Aim of the task
For the material that follows, return exactly the lines from the one with "simp only [State.lines, Prod.mk.injEq] at h" through the one with "the key. -/", both ends included.

Data under study
==========

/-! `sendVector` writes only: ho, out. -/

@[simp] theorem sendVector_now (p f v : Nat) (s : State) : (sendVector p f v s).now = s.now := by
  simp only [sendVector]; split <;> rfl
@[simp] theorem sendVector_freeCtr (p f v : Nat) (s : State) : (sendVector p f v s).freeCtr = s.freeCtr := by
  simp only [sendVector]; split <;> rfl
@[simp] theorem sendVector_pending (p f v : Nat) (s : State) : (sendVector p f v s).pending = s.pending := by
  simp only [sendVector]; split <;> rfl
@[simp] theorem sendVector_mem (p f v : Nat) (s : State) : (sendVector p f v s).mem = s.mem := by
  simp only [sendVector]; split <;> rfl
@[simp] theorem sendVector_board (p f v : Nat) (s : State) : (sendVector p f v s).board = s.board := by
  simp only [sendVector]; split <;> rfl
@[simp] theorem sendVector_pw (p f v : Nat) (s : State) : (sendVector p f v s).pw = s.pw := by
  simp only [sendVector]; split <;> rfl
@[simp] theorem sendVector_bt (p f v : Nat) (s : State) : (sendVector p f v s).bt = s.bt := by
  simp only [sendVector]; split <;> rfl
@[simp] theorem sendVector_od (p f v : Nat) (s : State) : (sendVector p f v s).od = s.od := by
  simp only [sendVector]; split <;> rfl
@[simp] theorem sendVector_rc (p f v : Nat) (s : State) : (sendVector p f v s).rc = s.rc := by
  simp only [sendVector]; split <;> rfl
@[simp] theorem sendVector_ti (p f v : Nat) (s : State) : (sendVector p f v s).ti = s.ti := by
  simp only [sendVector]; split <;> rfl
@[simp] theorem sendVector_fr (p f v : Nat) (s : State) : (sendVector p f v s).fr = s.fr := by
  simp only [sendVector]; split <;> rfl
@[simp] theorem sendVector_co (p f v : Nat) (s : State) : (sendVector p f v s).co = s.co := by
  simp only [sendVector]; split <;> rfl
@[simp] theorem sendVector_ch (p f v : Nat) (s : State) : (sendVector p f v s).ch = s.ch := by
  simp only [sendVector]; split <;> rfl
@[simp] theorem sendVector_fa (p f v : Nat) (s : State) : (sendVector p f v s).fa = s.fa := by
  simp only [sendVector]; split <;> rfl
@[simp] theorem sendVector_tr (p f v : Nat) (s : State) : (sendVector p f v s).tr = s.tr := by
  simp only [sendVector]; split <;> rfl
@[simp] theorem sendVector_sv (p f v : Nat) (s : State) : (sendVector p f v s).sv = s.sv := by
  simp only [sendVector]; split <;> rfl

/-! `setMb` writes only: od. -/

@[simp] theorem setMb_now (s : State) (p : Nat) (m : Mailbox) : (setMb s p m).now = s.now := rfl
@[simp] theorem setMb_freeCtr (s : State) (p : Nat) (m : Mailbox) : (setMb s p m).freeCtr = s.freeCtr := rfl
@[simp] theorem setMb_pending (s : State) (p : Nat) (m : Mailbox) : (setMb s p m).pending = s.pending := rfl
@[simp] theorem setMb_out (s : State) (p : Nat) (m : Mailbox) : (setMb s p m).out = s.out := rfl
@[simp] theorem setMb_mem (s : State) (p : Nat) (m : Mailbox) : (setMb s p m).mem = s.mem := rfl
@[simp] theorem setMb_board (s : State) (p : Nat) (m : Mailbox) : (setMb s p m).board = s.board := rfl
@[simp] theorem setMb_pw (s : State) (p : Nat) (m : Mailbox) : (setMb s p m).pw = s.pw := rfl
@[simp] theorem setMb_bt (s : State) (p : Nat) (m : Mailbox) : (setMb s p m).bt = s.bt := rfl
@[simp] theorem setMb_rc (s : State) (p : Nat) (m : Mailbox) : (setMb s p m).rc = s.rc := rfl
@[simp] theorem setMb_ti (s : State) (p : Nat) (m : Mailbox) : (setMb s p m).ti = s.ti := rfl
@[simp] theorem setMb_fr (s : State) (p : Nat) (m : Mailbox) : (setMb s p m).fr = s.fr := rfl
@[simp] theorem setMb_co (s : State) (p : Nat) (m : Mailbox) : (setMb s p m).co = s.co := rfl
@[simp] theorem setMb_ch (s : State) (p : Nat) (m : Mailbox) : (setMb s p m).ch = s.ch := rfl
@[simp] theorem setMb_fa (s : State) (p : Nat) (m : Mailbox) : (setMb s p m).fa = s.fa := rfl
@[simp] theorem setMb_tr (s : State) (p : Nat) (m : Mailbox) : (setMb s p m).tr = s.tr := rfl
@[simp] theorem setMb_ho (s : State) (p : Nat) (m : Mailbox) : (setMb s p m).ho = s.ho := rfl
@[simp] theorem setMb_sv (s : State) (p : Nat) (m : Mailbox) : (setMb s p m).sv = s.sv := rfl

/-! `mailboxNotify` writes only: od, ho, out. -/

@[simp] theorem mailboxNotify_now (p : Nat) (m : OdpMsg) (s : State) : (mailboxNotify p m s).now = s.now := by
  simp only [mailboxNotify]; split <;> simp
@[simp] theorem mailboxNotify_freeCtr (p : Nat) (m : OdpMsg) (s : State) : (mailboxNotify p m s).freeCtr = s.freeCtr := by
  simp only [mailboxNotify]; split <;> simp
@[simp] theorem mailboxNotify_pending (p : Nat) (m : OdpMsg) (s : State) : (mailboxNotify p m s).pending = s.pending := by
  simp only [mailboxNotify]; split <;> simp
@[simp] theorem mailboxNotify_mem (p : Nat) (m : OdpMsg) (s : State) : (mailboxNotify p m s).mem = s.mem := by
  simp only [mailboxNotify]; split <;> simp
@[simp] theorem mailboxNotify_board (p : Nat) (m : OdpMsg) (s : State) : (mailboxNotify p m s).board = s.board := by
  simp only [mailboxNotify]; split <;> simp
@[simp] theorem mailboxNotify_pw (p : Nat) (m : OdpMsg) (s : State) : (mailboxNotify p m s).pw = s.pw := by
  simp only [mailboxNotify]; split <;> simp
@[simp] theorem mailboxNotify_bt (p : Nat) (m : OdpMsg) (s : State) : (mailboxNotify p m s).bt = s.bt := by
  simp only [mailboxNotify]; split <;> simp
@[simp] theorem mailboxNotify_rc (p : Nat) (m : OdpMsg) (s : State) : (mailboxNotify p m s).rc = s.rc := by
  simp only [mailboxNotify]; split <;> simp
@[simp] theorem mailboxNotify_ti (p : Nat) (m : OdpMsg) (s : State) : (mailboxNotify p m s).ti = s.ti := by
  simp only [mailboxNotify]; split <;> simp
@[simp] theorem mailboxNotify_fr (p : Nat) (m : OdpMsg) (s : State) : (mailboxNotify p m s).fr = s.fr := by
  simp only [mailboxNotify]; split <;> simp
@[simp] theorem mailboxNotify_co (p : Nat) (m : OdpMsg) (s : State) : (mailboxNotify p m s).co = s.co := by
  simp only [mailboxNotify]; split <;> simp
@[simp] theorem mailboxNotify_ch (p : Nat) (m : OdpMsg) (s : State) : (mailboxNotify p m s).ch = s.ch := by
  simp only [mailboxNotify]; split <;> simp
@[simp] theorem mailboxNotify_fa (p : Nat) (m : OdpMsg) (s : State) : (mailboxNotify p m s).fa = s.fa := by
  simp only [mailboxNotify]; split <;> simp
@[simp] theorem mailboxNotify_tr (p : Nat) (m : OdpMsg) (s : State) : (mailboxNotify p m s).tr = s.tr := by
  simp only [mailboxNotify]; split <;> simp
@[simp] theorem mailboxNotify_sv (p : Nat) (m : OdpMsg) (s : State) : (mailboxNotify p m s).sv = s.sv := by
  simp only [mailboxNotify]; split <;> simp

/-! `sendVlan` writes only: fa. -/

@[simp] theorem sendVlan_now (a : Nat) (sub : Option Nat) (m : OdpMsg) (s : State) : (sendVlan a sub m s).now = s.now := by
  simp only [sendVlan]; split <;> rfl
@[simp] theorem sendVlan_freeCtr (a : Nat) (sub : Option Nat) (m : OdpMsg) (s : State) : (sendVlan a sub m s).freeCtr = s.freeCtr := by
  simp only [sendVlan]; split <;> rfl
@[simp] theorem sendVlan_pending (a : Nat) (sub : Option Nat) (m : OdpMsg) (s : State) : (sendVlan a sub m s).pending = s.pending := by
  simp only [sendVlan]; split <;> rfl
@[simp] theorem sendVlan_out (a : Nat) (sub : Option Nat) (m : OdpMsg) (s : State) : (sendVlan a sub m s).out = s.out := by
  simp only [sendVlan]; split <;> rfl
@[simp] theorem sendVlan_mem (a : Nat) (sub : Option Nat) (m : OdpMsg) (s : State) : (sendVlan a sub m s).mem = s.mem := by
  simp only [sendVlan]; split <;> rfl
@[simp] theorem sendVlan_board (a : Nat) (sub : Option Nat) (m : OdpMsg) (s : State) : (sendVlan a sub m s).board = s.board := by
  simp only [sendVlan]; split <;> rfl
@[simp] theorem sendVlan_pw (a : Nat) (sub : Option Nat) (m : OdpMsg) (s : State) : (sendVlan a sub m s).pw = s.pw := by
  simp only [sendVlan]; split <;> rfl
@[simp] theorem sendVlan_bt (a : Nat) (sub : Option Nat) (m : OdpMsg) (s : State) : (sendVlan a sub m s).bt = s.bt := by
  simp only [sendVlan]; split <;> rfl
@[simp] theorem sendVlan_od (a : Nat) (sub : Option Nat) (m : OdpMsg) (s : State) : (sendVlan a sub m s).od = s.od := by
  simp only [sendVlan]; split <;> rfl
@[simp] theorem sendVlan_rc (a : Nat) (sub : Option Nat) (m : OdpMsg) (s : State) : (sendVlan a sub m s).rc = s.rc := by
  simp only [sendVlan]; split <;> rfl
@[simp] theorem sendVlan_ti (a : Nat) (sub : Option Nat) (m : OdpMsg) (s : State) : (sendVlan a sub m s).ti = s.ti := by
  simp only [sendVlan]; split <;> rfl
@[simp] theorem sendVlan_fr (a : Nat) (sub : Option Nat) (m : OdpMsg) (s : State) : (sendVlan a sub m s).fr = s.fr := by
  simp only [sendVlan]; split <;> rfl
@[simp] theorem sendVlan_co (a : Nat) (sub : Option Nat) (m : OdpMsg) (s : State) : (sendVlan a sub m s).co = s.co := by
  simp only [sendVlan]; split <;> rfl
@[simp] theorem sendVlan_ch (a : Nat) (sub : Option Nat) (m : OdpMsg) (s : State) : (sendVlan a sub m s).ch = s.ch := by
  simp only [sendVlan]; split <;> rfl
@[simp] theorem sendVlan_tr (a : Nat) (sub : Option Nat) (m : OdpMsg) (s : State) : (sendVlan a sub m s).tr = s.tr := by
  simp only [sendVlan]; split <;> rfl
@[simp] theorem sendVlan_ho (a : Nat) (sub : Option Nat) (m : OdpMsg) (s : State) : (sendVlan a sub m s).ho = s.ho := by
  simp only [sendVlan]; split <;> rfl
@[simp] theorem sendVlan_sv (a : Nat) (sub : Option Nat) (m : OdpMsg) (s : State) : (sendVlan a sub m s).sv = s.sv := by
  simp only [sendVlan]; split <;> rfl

==========

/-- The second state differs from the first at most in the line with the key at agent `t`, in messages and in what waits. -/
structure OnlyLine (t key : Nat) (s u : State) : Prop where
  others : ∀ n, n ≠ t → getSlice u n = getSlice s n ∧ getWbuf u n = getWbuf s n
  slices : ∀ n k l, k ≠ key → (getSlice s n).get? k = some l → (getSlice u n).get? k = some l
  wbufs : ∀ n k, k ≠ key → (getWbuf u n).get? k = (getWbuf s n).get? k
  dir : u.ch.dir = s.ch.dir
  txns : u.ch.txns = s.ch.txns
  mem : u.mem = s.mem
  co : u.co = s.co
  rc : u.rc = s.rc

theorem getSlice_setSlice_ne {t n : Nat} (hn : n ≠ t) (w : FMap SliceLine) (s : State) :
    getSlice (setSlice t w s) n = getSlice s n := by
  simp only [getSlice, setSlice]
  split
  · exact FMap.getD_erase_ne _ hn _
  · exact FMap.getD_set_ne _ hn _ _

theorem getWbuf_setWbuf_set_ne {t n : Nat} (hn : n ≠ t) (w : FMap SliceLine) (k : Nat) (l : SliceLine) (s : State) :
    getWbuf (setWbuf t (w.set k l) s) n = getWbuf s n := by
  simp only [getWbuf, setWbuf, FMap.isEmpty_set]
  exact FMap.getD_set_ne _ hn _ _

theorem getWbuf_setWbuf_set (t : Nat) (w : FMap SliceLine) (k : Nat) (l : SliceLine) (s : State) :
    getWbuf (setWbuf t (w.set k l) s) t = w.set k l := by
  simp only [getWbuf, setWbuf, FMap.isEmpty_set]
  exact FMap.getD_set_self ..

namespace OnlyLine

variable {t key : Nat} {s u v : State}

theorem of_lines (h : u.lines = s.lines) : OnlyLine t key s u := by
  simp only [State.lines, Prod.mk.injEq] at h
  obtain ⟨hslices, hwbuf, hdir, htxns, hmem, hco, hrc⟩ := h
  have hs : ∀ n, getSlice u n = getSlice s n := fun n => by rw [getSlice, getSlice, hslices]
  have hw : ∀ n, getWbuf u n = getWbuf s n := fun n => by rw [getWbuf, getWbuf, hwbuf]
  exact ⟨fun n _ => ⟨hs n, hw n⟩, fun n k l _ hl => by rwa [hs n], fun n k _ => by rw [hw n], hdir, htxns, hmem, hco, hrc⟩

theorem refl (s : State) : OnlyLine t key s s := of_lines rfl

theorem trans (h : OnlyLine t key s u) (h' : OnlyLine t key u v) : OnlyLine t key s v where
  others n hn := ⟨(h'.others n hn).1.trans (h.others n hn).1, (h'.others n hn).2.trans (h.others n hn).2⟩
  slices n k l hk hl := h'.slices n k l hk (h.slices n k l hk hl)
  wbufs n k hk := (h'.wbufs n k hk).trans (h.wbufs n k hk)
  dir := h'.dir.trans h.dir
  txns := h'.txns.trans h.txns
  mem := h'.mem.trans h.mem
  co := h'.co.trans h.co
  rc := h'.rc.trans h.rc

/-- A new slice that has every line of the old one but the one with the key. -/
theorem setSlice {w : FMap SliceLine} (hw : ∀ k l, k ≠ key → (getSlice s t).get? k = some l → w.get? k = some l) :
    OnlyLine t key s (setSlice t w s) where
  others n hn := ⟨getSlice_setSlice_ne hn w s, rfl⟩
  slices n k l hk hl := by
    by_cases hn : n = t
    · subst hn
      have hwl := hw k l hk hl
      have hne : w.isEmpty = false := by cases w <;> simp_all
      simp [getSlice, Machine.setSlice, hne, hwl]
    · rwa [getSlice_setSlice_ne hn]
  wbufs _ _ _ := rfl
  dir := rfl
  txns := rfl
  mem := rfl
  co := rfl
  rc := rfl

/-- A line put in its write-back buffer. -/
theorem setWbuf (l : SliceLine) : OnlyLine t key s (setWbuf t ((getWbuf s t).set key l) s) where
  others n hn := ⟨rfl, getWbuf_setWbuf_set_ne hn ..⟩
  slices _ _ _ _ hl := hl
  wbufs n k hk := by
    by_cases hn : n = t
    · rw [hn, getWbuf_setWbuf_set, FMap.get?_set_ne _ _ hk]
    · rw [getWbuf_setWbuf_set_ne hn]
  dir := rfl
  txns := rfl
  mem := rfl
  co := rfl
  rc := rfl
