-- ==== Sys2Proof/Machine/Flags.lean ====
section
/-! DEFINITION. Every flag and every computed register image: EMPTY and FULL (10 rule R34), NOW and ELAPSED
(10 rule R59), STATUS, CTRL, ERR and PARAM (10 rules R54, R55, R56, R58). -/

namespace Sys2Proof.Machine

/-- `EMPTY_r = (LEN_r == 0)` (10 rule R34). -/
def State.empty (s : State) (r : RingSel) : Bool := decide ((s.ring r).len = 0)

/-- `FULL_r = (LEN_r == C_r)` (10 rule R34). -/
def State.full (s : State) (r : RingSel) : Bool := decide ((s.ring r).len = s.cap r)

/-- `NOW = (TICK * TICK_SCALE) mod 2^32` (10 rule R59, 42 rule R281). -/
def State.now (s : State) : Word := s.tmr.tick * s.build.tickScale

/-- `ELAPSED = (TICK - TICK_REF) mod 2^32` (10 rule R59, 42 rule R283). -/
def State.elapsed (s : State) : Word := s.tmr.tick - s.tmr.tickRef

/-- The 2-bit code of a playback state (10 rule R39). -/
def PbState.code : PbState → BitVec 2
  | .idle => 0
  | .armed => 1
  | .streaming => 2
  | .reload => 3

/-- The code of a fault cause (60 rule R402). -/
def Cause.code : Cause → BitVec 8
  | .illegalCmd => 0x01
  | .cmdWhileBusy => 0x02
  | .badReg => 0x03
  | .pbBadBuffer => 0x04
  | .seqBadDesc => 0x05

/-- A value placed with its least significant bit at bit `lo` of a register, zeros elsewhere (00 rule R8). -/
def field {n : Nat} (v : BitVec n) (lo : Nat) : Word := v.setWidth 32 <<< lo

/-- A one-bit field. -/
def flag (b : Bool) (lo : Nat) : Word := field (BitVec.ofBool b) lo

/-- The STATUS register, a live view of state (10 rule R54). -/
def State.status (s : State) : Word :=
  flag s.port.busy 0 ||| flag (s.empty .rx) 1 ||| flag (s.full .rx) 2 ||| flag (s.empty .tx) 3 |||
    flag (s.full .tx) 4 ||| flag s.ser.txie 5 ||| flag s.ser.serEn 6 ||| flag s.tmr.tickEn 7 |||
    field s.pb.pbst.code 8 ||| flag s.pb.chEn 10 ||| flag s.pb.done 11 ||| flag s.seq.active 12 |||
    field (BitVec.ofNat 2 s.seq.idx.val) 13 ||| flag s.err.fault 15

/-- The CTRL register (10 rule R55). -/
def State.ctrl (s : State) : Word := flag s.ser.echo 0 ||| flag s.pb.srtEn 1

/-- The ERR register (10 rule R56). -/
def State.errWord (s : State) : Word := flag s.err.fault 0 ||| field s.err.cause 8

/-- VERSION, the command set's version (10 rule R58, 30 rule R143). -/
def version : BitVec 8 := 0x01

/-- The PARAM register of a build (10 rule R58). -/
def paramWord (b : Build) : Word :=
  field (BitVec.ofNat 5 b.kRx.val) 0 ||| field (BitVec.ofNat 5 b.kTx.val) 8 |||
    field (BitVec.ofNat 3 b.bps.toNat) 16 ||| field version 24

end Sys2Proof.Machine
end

==========

Exercise solution
  simp only [State.lines, Prod.mk.injEq] at h
  obtain ⟨hslices, hwbuf, hdir, htxns, hmem, hco, hrc⟩ := h
  have hs : ∀ n, getSlice u n = getSlice s n := fun n => by rw [getSlice, getSlice, hslices]
  have hw : ∀ n, getWbuf u n = getWbuf s n := fun n => by rw [getWbuf, getWbuf, hwbuf]
  exact ⟨fun n _ => ⟨hs n, hw n⟩, fun n k l _ hl => by rwa [hs n], fun n k _ => by rw [hw n], hdir, htxns, hmem, hco, hrc⟩

theorem refl (s : State) : OnlyLine t key s s := of_lines rfl

theorem trans (h : OnlyLine t key s u) (h' : OnlyLine t key u v) : OnlyLine t key s v where
  others n hn := ⟨(h'.others n hn).1.trans (h.others n hn).1, (h'.others n hn).2.trans (h.others n hn).2⟩
  slices n k l hk hl := h'.slices n k l hk (h.slices n k l hk hl)
  wbufs n k hk := (h'.wbufs n k hk).trans (h.wbufs n k hk)
  dir := h'.dir.trans h.dir
  txns := h'.txns.trans h.txns
  mem := h'.mem.trans h.mem
  co := h'.co.trans h.co
  rc := h'.rc.trans h.rc

/-- A new slice that has every line of the old one but the one with the key. -/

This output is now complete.